**TO DO**
In the entries that follow, find the line containing "if (l.state == .running", then output exactly every line from the first through that one.

**MATERIAL FOR THIS EXERCISE**

--------

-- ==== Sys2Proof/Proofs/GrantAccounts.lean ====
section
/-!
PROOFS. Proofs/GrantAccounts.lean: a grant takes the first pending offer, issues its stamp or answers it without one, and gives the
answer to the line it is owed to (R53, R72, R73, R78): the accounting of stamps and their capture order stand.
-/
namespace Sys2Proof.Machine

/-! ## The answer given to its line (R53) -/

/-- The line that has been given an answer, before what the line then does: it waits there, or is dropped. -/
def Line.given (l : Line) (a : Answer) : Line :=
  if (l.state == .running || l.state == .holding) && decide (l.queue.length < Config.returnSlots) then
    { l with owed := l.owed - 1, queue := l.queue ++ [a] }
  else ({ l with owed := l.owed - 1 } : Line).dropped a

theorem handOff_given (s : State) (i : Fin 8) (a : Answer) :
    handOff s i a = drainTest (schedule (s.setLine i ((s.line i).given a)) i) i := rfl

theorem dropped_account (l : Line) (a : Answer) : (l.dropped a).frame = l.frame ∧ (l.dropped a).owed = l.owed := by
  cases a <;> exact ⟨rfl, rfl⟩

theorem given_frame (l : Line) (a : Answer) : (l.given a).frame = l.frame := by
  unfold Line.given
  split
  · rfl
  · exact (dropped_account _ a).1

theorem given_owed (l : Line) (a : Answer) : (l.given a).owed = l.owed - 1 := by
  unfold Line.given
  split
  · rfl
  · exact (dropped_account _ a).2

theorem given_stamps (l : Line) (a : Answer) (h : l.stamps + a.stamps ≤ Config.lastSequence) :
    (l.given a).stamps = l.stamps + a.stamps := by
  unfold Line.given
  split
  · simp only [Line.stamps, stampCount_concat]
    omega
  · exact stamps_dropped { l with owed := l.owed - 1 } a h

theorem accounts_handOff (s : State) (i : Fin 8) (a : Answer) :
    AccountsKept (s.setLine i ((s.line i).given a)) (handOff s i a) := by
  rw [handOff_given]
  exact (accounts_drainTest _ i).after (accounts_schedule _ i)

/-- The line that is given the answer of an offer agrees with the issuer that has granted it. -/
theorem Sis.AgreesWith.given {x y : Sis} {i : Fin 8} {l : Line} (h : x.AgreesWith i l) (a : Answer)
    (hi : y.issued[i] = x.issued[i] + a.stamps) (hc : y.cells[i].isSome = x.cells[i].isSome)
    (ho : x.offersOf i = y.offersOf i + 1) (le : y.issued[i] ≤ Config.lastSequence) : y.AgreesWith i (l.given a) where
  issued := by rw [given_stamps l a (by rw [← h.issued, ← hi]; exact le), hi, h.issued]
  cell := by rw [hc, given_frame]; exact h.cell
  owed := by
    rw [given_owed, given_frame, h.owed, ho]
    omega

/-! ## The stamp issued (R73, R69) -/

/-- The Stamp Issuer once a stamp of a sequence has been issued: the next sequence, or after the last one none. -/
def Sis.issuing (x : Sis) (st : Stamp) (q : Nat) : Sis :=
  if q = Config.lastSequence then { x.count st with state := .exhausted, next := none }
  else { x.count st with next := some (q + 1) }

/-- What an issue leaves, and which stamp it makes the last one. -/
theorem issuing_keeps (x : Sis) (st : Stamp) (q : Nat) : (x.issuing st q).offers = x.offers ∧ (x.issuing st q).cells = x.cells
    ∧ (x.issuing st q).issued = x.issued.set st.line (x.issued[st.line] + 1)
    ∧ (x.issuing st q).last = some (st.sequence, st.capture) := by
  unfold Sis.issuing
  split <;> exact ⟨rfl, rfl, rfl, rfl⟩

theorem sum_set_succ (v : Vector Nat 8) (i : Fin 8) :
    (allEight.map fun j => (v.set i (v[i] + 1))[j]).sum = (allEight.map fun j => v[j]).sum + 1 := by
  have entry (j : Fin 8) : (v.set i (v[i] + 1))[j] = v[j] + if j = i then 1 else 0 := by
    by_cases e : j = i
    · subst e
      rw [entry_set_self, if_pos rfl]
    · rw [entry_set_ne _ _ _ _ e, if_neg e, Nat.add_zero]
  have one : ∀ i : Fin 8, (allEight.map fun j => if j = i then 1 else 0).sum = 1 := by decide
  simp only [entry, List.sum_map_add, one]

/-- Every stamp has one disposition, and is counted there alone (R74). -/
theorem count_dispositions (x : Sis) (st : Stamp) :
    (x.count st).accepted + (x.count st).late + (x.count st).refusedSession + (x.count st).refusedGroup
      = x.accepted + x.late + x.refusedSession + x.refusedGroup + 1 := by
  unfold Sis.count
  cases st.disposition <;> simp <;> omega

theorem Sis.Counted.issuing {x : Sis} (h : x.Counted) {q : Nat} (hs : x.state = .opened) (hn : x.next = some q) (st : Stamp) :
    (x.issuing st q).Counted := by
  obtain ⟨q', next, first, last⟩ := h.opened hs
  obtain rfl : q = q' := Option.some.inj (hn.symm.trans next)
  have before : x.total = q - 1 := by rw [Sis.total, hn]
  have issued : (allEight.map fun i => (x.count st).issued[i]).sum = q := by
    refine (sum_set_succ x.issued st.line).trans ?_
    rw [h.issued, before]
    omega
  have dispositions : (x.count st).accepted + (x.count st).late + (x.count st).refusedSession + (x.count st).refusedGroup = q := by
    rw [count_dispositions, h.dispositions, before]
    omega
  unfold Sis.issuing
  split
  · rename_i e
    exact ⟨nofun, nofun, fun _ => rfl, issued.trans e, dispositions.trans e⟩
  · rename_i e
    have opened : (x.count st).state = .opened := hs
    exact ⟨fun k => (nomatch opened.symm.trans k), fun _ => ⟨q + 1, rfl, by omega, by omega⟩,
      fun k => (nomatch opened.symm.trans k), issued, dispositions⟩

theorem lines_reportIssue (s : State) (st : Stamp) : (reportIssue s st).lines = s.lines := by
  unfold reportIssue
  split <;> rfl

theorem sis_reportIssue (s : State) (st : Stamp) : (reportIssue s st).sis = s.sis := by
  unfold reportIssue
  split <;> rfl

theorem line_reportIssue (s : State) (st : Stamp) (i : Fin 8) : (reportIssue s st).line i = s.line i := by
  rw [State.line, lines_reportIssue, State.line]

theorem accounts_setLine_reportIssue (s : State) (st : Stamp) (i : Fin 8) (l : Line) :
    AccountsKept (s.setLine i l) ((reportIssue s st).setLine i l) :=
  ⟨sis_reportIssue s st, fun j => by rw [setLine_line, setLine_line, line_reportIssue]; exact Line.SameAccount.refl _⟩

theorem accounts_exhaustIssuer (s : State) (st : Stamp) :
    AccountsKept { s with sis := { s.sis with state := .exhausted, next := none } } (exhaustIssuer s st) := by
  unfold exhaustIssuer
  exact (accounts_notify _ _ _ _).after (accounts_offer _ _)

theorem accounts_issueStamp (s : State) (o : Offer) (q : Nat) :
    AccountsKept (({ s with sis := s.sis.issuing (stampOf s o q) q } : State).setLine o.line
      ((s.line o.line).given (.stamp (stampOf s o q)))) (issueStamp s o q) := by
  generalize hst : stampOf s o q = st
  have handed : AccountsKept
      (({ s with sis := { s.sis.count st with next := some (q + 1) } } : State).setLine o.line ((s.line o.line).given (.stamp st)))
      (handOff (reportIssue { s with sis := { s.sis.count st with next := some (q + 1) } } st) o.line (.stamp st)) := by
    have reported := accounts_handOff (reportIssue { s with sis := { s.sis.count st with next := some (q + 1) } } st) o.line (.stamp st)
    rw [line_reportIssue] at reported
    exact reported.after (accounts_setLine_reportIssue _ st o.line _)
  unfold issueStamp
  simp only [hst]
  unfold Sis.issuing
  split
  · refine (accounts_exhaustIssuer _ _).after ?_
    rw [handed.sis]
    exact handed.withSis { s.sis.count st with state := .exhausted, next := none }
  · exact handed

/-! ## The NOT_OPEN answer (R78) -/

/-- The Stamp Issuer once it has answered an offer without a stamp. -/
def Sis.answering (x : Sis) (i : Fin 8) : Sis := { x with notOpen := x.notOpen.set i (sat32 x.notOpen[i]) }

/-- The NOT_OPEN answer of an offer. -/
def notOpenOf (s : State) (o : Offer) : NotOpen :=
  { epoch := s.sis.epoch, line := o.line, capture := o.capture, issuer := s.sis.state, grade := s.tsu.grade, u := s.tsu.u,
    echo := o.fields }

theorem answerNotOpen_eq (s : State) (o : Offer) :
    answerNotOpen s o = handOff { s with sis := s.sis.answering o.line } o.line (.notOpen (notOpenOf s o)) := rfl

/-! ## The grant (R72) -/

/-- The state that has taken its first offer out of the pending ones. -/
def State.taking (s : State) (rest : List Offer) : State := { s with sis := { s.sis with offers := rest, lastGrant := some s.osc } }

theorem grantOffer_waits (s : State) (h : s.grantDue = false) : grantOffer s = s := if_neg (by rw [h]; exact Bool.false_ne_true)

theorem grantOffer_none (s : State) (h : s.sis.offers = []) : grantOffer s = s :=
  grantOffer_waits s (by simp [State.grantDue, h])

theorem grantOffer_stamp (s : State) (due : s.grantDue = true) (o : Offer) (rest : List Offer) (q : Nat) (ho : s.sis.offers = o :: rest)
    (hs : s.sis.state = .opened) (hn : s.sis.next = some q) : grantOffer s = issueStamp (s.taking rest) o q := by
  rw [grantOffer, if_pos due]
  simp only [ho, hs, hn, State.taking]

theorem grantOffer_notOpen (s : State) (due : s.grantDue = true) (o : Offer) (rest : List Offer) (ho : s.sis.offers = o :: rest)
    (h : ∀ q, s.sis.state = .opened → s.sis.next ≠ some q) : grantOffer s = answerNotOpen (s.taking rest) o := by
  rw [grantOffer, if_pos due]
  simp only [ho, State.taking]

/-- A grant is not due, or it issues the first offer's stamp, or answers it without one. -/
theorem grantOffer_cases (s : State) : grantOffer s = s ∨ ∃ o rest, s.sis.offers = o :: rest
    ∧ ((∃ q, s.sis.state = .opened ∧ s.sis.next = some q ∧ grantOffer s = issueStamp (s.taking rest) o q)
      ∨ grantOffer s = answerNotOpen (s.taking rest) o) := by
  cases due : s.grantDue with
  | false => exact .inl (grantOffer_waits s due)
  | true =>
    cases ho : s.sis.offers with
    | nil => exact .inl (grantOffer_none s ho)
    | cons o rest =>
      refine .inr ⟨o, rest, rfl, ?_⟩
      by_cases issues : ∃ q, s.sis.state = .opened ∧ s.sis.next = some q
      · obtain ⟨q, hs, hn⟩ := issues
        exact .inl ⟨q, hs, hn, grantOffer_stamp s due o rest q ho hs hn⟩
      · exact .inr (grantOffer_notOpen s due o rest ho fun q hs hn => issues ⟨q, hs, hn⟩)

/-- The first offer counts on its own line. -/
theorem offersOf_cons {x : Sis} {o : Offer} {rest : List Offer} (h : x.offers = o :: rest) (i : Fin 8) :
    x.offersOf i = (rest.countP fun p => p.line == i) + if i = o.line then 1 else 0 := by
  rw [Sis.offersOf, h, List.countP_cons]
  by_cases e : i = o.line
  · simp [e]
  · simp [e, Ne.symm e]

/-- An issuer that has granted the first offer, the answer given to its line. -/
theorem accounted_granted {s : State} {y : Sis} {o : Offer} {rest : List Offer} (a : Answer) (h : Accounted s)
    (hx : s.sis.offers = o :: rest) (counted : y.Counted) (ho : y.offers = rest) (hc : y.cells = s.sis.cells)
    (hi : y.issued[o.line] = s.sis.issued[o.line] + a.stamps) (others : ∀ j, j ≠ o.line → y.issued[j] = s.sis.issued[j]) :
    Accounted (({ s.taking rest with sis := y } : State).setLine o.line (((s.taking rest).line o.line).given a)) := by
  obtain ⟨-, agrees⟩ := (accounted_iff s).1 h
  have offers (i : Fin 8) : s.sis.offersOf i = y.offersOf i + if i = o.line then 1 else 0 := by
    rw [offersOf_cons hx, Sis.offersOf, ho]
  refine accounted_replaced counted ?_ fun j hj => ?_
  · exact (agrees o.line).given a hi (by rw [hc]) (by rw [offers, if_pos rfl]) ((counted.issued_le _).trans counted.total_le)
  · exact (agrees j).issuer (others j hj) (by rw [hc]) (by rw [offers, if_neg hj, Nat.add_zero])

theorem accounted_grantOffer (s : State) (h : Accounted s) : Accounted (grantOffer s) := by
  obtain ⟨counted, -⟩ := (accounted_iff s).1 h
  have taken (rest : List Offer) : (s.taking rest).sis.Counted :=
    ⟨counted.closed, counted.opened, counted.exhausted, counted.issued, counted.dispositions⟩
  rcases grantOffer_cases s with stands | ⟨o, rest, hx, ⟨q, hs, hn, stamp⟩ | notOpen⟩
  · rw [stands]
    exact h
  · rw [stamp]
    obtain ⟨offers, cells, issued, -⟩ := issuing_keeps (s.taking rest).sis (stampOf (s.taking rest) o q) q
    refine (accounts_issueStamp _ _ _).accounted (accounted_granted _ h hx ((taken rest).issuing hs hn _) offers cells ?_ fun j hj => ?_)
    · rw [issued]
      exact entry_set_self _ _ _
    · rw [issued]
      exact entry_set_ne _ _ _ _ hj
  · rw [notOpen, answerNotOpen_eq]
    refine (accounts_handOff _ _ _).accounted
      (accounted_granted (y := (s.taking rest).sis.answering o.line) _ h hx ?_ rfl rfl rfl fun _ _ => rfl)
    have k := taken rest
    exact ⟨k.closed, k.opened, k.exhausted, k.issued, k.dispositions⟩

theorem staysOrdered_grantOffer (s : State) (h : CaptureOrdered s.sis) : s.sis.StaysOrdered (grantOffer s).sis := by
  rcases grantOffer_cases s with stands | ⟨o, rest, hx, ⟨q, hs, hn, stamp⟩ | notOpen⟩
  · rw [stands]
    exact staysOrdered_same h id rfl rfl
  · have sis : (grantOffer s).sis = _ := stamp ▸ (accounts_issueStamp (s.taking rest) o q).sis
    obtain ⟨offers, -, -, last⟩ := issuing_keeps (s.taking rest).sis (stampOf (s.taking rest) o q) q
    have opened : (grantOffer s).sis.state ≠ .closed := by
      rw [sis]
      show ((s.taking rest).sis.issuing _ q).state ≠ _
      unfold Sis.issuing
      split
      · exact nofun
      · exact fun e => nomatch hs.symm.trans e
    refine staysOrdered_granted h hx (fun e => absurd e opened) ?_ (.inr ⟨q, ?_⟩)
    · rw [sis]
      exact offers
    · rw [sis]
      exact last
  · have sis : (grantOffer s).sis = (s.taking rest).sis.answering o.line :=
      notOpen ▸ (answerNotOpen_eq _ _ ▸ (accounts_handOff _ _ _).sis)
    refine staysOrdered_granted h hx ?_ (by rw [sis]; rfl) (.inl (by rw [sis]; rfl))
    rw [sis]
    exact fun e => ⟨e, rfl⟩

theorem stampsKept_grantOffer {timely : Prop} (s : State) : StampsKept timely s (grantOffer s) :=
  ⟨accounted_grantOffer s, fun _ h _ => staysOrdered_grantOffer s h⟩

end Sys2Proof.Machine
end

--------

**ANSWER TO THE PROBLEM**
-- ==== Sys2Proof/Proofs/GrantAccounts.lean ====
section
/-!
PROOFS. Proofs/GrantAccounts.lean: a grant takes the first pending offer, issues its stamp or answers it without one, and gives the
answer to the line it is owed to (R53, R72, R73, R78): the accounting of stamps and their capture order stand.
-/
namespace Sys2Proof.Machine

/-! ## The answer given to its line (R53) -/

/-- The line that has been given an answer, before what the line then does: it waits there, or is dropped. -/
def Line.given (l : Line) (a : Answer) : Line :=
  if (l.state == .running || l.state == .holding) && decide (l.queue.length < Config.returnSlots) then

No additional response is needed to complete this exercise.